Si donc l’amitié avec Jésus est authentique, elle doit naturellement tendre à une connaissance exacte de l’identité de Jésus, et aussi brûler du zèle pour ce qu’il a enseigné. C’est ce zèle qui a conduit un anglican comme John Henri Newman à la conversion au catholicisme après des recherches approfondies dans les écrits des Pères de l’Eglise.

Hors de l’Eglise point de vérité

Dans ces conditions, il n’est pas du tout indifférent à la sainteté d’être dans la vérité ou dans l’erreur en matière dogmatique, ou de respecter ou non la constitution divine de l’Eglise. Or en insistant sur la charité fraternelle caractéristique de la vraie sainteté, contre la caricature de sainteté que serait l’intellectualisme qu’il désigne sous le nom de gnosticisme (chapitre 2), le pape François ne dit pour ainsi dire jamais que la sainteté tend normalement à connaître la vérité sur Jésus-Christ.
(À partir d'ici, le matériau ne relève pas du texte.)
-- ==== Sys2Proof/Machine/Fetch.lean ====
section
/-! DEFINITION. Fetch (spec/04_fetched.md R66-R70, R84-R86) and what completes an instruction: the end step of
hardware loops and their deactivation (spec/06_issued_control.md R135, R136). -/

namespace Sys2Proof.Machine

/-! ### Fetching a line (R85, R182) -/

/-- A leaf's rights for a fetch: x, usr, and no exclusive page. -/
def fetchOk (leaf : Word) (l : Level) : Bool := leaf.getLsbD 59 && (leaf.getLsbD 56 || l != .user) && !leaf.getLsbD 60

/-- The halfwords of a line of memory. -/
def State.lineHalves (s : State) (cell : Nat) : List Half :=
  let x := s.bytesAt cell 64
  (List.range 32).map (fun i => BitVec.ofNat 16 (x / 2 ^ (16 * i)))

/-- The image of a line of global memory, read whole with a thread's domain and level; faults are reported at `loc`. -/
def State.readLine (s : State) (t : Thread) (line loc : Word) : Ex (FetchLine × State) :=
  let (r, s) := s.translate t.domid line.toNat
  match r with
  | .error n => .error (walkStop n loc (fun n => fltAt .pageNotPresent loc (BitVec.ofNat 64 (16 * n))))
  | .ok (pa, leaf) =>
    let cell := cellOf pa
    if !fetchOk leaf t.level then raise (fltAt .pageRights loc (if leaf.getLsbD 60 then 2 else 0))
    else if s.denied.contains (t.domid, frameOf cell) then raise (fltAt .domainRights loc 0x20)
    else if paSpace pa = 3 && s.hostDown then raise (flt .hostLinkDown 0)
    else if s.inMotion cell then .error (.hold (some (.moving loc)))
    else if s.lineOwned cell then .error (.hold none)
    else if s.starved (leaf.getLsbD 61 || paSpace pa = 4) pa then .error (.hold none)
    else do
      let dests := destsOf pa (leaf.getLsbD 61 || paSpace pa = 4)
      (s.account dests).keep (s.soundLine cell)
      let s := s.recall (lineOf cell)
      .ok (⟨line, s.lineHalves cell⟩, s.account dests)

/-- Lines that a fetch buffer holds: the executing one and four ahead. -/
abbrev bufferLines : Nat := 5

/-- Puts a line into a fetch buffer. -/
def bufferPut (b : List FetchLine) (l : FetchLine) : List FetchLine :=
  let r := b.filter (fun x => x.line != l.line) ++ [l]
  r.drop (r.length - bufferLines)

/-- The line of a location. -/
def lineAddr (pc : Word) : Word := pc &&& 0xFFFFFFFFFFFFFFC0

/-- The slot of a location. -/
def slotOf (pc : Word) : Nat := (pc.extractLsb' 1 5).toNat

/-- Fetches ahead the lines that have a newer image than the buffer holds; which of them is a free value, and no fault
is taken. -/
def State.fetchAhead (s : State) (c : Nat) (i : BitVec 2) (line : Word) : Nat → State
  | 0 => s
  | n + 1 =>
    let s := s.fetchAhead c i line n
    let t := s.getThread c i
    let va := line + BitVec.ofNat 64 (64 * (n + 1))
    if classOf va ≠ .global then s
    else
      match s.readLine t va va with
      | .error _ => s
      | .ok (l, s') =>
        if t.fetch.contains l then s
        else if s.free % 2 = 0 then s.spent
        else s'.spent.modThread c i (fun t => { t with fetch := bufferPut t.fetch l })

/-- What a thread's fetch buffer holds for its next head: after a resumption nothing but the image of a waiting instruction. -/
def Thread.buffer (t : Thread) : List FetchLine := if t.inLine = resumedLine && !t.inWait then [] else t.fetch

/-- Puts an image into a thread's fetch buffer, as that of the line it executes in. -/
def Thread.useLine (t : Thread) (l : FetchLine) : Thread :=
  { t with fetch := bufferPut t.buffer l, inLine := if t.inLine = resumedLine && t.inWait then resumedLine else l.line }

/-- The image that a thread executes at a location: while it stays in a line, the one image of that line (R85); where it enters a line,
the one its buffer holds, or a newer one (R86). The checks of R69 on the address come first. -/
def State.fetchImage (s : State) (c : Nat) (i : BitVec 2) (pc loc : Word) : Ex (List Half × State) :=
  let t := s.getThread c i
  if pc.getLsbD 0 || slotOf pc = 0 then raise (fltAt .lineFormat loc 1)
  else
    match classOf pc with
    | .none => raise (fltAt .pageNotPresent loc 0x10)
    | .own | .remote | .window => raise (fltAt .pageRights loc 0x10)
    | .global =>
      let line := lineAddr pc
      match t.buffer.find? (fun l => l.line = line) with
      | some l =>
        let held := s.modThread c i (fun t => t.useLine l)
        if t.inLine = line || t.inLine = resumedLine then .ok (l.half, held)
        else
          match s.readLine t line loc with
          | .error _ => .ok (l.half, held)
          | .ok (l', s') =>
            if l' = l then .ok (l.half, held)
            else if s.free % 2 = 0 then .ok (l.half, held.spent)
            else .ok (l'.half, s'.spent.modThread c i (fun t => t.useLine l'))
      | none => do
        let (l, s) ← s.readLine t line loc
        .ok (l.half, s.modThread c i (fun t => t.useLine l))

/-- The well-formed line of a location whose slot holds a head (R68, R69). -/
def State.fetch (s : State) (c : Nat) (i : BitVec 2) (pc : Word) : Ex (List Half × State) := do
  let (l, s) ← s.fetchImage c i pc pc
  match lineBad l with
  | some n => raise (fltAt .lineFormat pc (BitVec.ofNat 64 n))
  | none =>
    if (lineHeads l).length < slotOf pc then raise (fltAt .lineFormat pc 1)
    else .ok (l, s.fetchAhead c i (lineAddr pc) ((s.getThread c i).sys.fetchctl &&& 7).toNat)

/-- The location after a location in its line (R70). -/
def nextLoc (line : List Half) (pc : Word) : Word :=
  if slotOf pc < (lineHeads line).length then pc + 2 else lineAddr pc + 66

/-! ### Completing an instruction (R135, R136) -/

/-- Inserts a loop into a list that is in order of age, newest first. -/
def putByAge (x : Fin 3 × Loop) : List (Fin 3 × Loop) → List (Fin 3 × Loop)
  | [] => [x]
  | y :: r => if y.2.age < x.2.age then x :: y :: r else y :: putByAge x r

/-- The loops of a thread, newest first, with their numbers. -/
def Thread.loopsByAge (t : Thread) : List (Fin 3 × Loop) :=
  (([0, 1, 2] : List (Fin 3)).map (fun n => (n, t.lc[n]))).foldr putByAge []

/-- The end step at a location: the newest loop that ends there loops back or reaches zero, and then the next one. -/
def endLoops (loc : Word) : List (Fin 3 × Loop) → Thread → Thread
  | [], t => t
  | (n, l) :: r, t =>
    if !l.active || l.stop ≠ loc then endLoops loc r t
    else
      let count := l.count - 1
      if count ≠ 0 then { t with lc := t.lc.set n { l with count := count }, pc := l.start }
      else endLoops loc r { t with lc := t.lc.set n { l with count := count, active := false } }

/-- Loops whose body does not contain the next location become inactive. -/
def Thread.leaveLoops (t : Thread) : Thread :=
  { t with lc := t.lc.map (fun l => if l.active && (t.pc.ult l.start || l.stop.ult t.pc) then { l with active := false } else l) }

/-- What completes the instruction at a location of a thread, by how it ended. DESIGN CHOICE (log entry 76): the loops that ERET and GRET
restore are not tested against the location where the thread goes on (R136). -/
def Thread.finish (t : Thread) (loc : Word) (o : Out) : Thread :=
  match o with
  | .fell => (endLoops loc t.loopsByAge t).leaveLoops
  | .jumped => t.leaveLoops
  | .crossed | .trapped | .waits | .retired => t

/-- Completes the executing instruction, which fell through, inside its meaning: what follows needs the boundary. -/
def State.complete (s : State) : State :=
  let loc := s.here
  (s.fell.modMe (fun t => t.finish loc .fell)).out .trapped

/-- Delivers a cause after the executing instruction (R140, R399). DESIGN CHOICE (log entry 50): the boundary after it, which is the handler's
first, is no safe point under the live mask of a head with sp = 1 (R75). -/
def State.trapAfter (s : State) (f : Flt) : State :=
  let s := s.complete
  (s.deliver s.act.core s.act.thr f false s.me.pc).out .trapped

end Sys2Proof.Machine
end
Il ne dit pas non plus que, parmi tout ce dont la charité fraternelle veut faire part au prochain, il n’y a pas seulement les attentions délicates (les « petits détails » du n°144) ou les plus grands secours matériels ou humains, mais plus encore les principaux biens spirituels, qui se résument dans la connaissance de Jésus-Christ. Quel plus grand bien peut-on procurer au prochain que de connaître le Sauveur ? Il faut seulement attendre la fin du document pontifical, au n°170, pour que soit évoqué le discernement spirituel, qui « conduit à la source même de la vie qui ne meurt pas, c’est-à-dire connaître le Père, le seul vrai Dieu, et celui qu’il a envoyé, Jésus-Christ (cf. Jn 17, 3) ». Autrement il n’est jamais dit qu’il n’y a pas de vraie et authentique charité sans la foi divine et surnaturelle, la foi catholique.
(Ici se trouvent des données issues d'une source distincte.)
/-- Sends words on a channel that has credits for them (R283); they follow the thread's earlier accesses, at scope S where the route
crosses the fabric (R285). -/
def State.sendWords (s : State) (x : Stream) (ws : List Word) : Ex State := do
  match x.broken with
  | some v => raise (flt .routeDead (v.setWidth 64))
  | none => do
    if x.credits < ws.length then .error (.hold none)
    let s ← s.release (if x.beyond.isSome then .s else .p)
    let s := s.modStream x.id (fun y => { y with words := y.words ++ ws, sent := y.sent + ws.length, credits := y.credits - ws.length })
    let s := s.modCore1 (fun k => k.count x.launch ws.length 0)
    .ok (ws.foldl (fun s _ => s.post (.streamWordArrival x.id)) s)

/-- SSEND. -/
def execSsend (ch : BitVec 2) (a : R) (s : State) : Outcome :=
  settle s (do
    s.routeAllowed
    let x ← s.myStream ch
    let v ← s.me.rdStored a
    let s ← s.sendWords x [v]
    .ok s.fell)

/-- SSENDP: an argument-window pointer fails step 2 of R182, which needs a pool address. -/
def execSsendp (ch : BitVec 2) (p : P) (post : Bool) (s : State) : Outcome :=
  settle s (do
    s.routeAllowed
    let x ← s.myStream ch
    let ptr := s.me.rdP p
    let off := ptrOffset ptr
    if ptrAw ptr then
      let va := ptrAddr ptr 0
      faultIf (va.toNat % 8 ≠ 0) (fltAt .misaligned va 0)
      raise (fltAt .pageRights va 0x20)
    s.poolSpan ptr off 64 8 anyWindow [1, 3] false
    s.soundPool s.act.core off 64
    let s ← s.sendWords x ((List.range 8).map (fun i => s.core.word (off + 8 * i)))
    .ok (s.modMe (fun t => t.bump p post)).fell)

/-- Sends the closing marker of a stream behind its words; its channel number is free. -/
def State.closeStream (s : State) (id : Nat) : State :=
  let s := s.mapCores (fun _ k => { k with chans := k.chans.map (fun c => if c = some id then none else c) })
  (s.modStream id (fun x => { x with closing := true })).post (.closingMarker id)

/-- SCLOSE. -/
def execSclose (d : R) (ch : BitVec 2) (s : State) : Outcome :=
  settle s (do
    s.routeAllowed
    let x ← s.myStream ch
    let t ← s.me.wrG d (bit x.broken.isSome)
    .ok ((s.setMe t).closeStream x.id).fell)

/-- CLOSING_MARKER: the route is released once the last word has passed. -/
def execClosingMarker (stream : Nat) (s : State) : Outcome :=
  match s.streams.find? (fun x => x.id = stream) with
  | none => .next s
  | some x =>
    if x.words.isEmpty && (x.broken.isSome || x.links.length ≤ x.held) then
      .next { s with streams := s.streams.filter (fun y => y.id != stream) }
    else .next (s.post (.closingMarker stream))

/-- The first word of a stream leaves it; its credit returns. -/
def Stream.pop (x : Stream) : Stream :=
  { x with words := x.words.drop 1, arrived := x.arrived + 1, credits := x.credits + 1, waiting := false }

/-- STREAM_WORD_ARRIVAL (R283, R394, R405): it waits at a full word, and queues at the port of a halted core; a core that is not the
owner's any more, or is being scrubbed, discards it. A word that has not arrived may be refused on its way (R282). -/
def execStreamWordArrival (stream : Nat) (s : State) : Outcome :=
  match s.streams.find? (fun x => x.id = stream) with
  | none => .next s
  | some x =>
    match x.words with
    | [] => .next s
    | v :: _ =>
      let off := x.dstOff + 8 * (x.arrived % x.n)
      if x.held < x.links.length then .next (if x.broken.isSome then s else s.post (.streamWordArrival stream))
      else if let (true, some w) := (x.broken.isNone && !x.waiting, s.streamBad x) then
        .next ((s.breakStream stream w).post (.streamWordArrival stream))
      else
        match s.portTurn x.dstCore (.word stream) with
        | none => .next (s.queueAt x.dstCore (.word stream) (.streamWordArrival stream))
        | some s =>
          let k := s.getCore x.dstCore
          if !(k.valid && k.owner = x.owner && k.scrub.isNone) then
            .next ((s.modStream stream Stream.pop).modCore x.dstCore (fun k => k.count x.launch 0 1))
          else if k.full.contains off || k.marks.contains off then
            .next ((s.modStream stream (fun x => { x with waiting := true })).post (.streamWordArrival stream))
          else
            let s := (s.modStream stream Stream.pop).modCore x.dstCore (fun k =>
              (k.putAt off (placed 0 8 v.toNat)).count x.launch 0 1)
            .next ((s.feSet x.dstCore off true).serve x.dstCore off)

/-! ### Posted messages (R185, R273, R353) -/

/-- The target of a command's writes to another pool. -/
def CmdOp.target : CmdOp → Option Nat
  | .cpypp dst _ _ _ => some dst
  | .cred dst _ _ _ _ _ => some dst
  | _ => none

/-- A message that is returned to its sender (R401), with its sender's fault; the refusal of a packet goes into the fault record too (R229,
R273). -/
def State.refuseMsg (s : State) (m : Msg) (f : Flt) : State :=
  let s := { s with msgs := s.msgs.erase m }.modCore m.src (fun k => k.count m.launch 0 1)
  let s := if f.cause = .handleStore || f.cause = .integrity then s else s.modCore m.src (fun k => { k with
    frec := match k.frec with
      | none => some ⟨f.cause, 3, 0, (f.info.extractLsb' 0 28).setWidth 32, 0, false⟩
      | some r => some { r with more := true } })
  s.faultTo m.src m.cont m.launch f m.depth m.dom false

/-- REMOTE_ACCESS: a message that has been returned faults at its sender. Of the others, the oldest between the two cores that has not
come to the port arrives, and is performed or queues there (R353, R394). -/
def execRemoteAccess (msg : Nat) (s : State) : Outcome :=
  match s.msgs.find? (fun m => m.id = msg) with
  | none => .next s
  | some m =>
    match m.refused with
    | some f => .next (s.refuseMsg m f)
    | none =>
      let port := (s.getCore m.dst).port
      let next :=
        if port.contains (.msg msg) then m
        else (s.msgs.find? (fun x => x.refused.isNone && x.src = m.src && x.dst = m.dst && !port.contains (.msg x.id))).getD m
      let s := if next.id = msg then s else s.post (.remoteAccess msg)
      match s.portTurn m.dst (.msg next.id) with
      | none => .next (s.queueAt m.dst (.msg next.id) (.remoteAccess next.id))
      | some s => .next ({ s with msgs := s.msgs.erase next }.applyMsg next)

/-- REFUSED_PACKET at a hop of the packet's route, counted through all its words, for a reason (R272, R273): no packet between two cores of
one router passes a link. -/
def execRefusedPacket (pkt : Nat) (hop : BitVec 4) (reason : BitVec 8) (s : State) : Outcome :=
  let at_ := fun (path : List PathHop) => (path[hop.toNat]?).map (PathHop.refusal · reason.toNat)
  match s.msgs.find? (fun m => m.id = pkt && m.refused.isNone) with
  | some m =>
    match at_ m.path with
    | some v => .next (s.refuseMsg m (netFault v))
    | none => .next s
  | none =>
    match s.streams.find? (fun x => x.id = pkt) with
    | some x =>
      match at_ x.links with
      | some v => .next (s.breakStream pkt v)
      | none => .next s
    | none =>
      match s.cores.find? (fun e => e.2.cmds.any (fun x => x.id = pkt)) with
      | none => .next s
      | some e =>
        match e.2.cmds.find? (fun x => x.id = pkt && !x.done && (x.running || x.f.thr = 0)) with
        | none => .next s
        | some x =>
          match x.op.target.bind (fun dst => at_ (s.pathTo e.1 dst)) with
          | some v => .next (s.refuseCmd e.1 x v)
          | none => .next s

end Sys2Proof.Machine
end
Ainsi la sainteté selon le pape François, si elle n’ignore pas la contemplation ni la prière (29, 147 sq.) – quoiqu’elle se méfie de l’attrait pour la liturgie (57, 106) – ignore cependant la sainteté des docteurs. Rappelons-nous l’exhortation de saint Paul à Timothée : « Je t’adjure, devant Dieu et Jésus-Christ, qui doit juger les vivants et les morts, par Son avènement et par Son règne, prêche la parole, insiste à temps et à contre-temps, reprends, supplie, menace, en toute patience et toujours en instruisant. Car il viendra un temps où les hommes ne supporteront plus la saine doctrine ; mais ils amasseront autour d’eux des docteurs selon leurs désirs ; et éprouvant aux oreilles une vive démangeaison, ils détourneront l’ouïe de la vérité, et ils la tourneront vers des fables. » (2 Tm. 4, 1-4)
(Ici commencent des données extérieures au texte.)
/-- R43, R44: A request of the SPDM standard that comes in its order advances the session and gets an answer, and one that comes early is
unexpected; the vendor's requests need the authenticated requester of the owner (log entry 22). -/
def Obligations.SpdmSessions : Prop :=
  (∀ e ∈ ([(.getCapabilities, 2), (.negotiateAlgorithms, 3), (.getDigests, 4), (.getCertificate, 4), (.challenge, 5)] :
      List ((Nat → Instr) × Nat)), ∀ (id : Nat) (s : State), s.answers = true →
    let x := s.session id
    (x.stage + 1 < e.2 → exec (e.1 id) s = .next (s.setSession { x with reply := .unexpected })) ∧
    (e.2 ≤ x.stage + 1 → ∃ n : Nat, exec (e.1 id) s = .next (s.setSession { x with stage := max x.stage e.2, reply := .answer n }))) ∧
  (∀ (id cert : Nat) (s : State), s.answers = true →
    let x := s.session id
    (5 ≤ x.stage → exec (.getMeasurements id) s = .next (s.setSession { x with stage := max x.stage 6, reply := .indices s.meas })) ∧
    (6 ≤ x.stage → ∃ n : Nat, exec (.keyExchange id) s = .next (s.setSession { x with stage := 7, cert := none, reply := .answer n })) ∧
    (x.stage = 7 → ∃ n : Nat, exec (.finish id cert) s =
      .next (s.setSession { x with stage := 8, cert := some cert, reply := .answer n })) ∧
    (x.stage ≠ 7 → exec (.finish id cert) s = .next (s.setSession { x with reply := .unexpected })) ∧
    exec (.endSession id) s = .next { s with sessions := s.sessions.filter (fun y => y.id != id) }) ∧
  (∀ (id : Nat) (s : State), s.tripped = false → s.ctlUp = true →
    ∃ n : Nat, exec (.getVersion id) s = .next (s.setSession ⟨id, 1, none, .answer n⟩)) ∧
  (∀ (id : Nat) (o : BitVec 4) (dom : BitVec 8) (key : BitVec 256) (s : State), s.answers = true →
    let x := s.session id
    let no := s.setSession { x with reply := .unexpected }
    let ours := fun (o : BitVec 4) => x.stage = 8 ∧ (s.ownerRec o).created = true ∧ x.cert = some (s.ownerRec o).cert
    (ours o → ∃ t : State, exec (.resumeOwner id o) s = .next t ∧ (t.ownerRec o).confirmed = true ∧ (t.ownerRec o).frozen = none) ∧
    (ours o → exec (.ownerDigest id o) s = .next (s.setSession { x with reply := .index (getKey (0x10 + o.toNat) 0 s.meas) })) ∧
    (¬ours o → exec (.resumeOwner id o) s = .next no ∧ exec (.ownerDigest id o) s = .next no) ∧
    ((s.domain dom).state = .live → ours (s.domain dom).owner → ∃ t : State, exec (.installKey id dom key) s = .next t ∧
      t.domain dom = { s.domain dom with key := key } ∧ ∀ d : BitVec 8, d ≠ dom → t.domain d = s.domain d) ∧
    (¬ours (s.domain dom).owner → exec (.installKey id dom key) s = .next no))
Le zèle pour la vérité dont saint Paul était animé n’était certes pas l’orgueil intellectuel que François réprouve chez les néo-gnostiques dont il est question dans l’Exhortation apostolique (chapitre 2). Il procédait de son zèle pour les âmes ; plus encore, il procédait de son zèle pour la personne de Jésus-Christ. Lorsque le Sauveur s’apprête à confier à Pierre le soin de toute l’Eglise, la question qu’il lui pose par trois fois n’est pas : « Aimes-tu mes agneaux et mes brebis ? » Mais bien : « Pierre, m’aimes-tu plus que ceux-ci ? » (Jn 21, 15). Cette condition remplie, on peut résumer la sainteté avec saint Paul : « Que le Dieu de patience et de consolation vous donne d’être unis de sentiment les uns avec les autres, selon Jésus-Christ, afin que, d’un même cœur et d’une même bouche, vous honoriez Dieu, le Père de notre Seigneur Jésus-Christ. » (Rm 15, 5-6)

C’est seulement dans cet esprit que la miséricorde à laquelle le pape exhorte, parfois de manière touchante, sera vraiment chrétienne.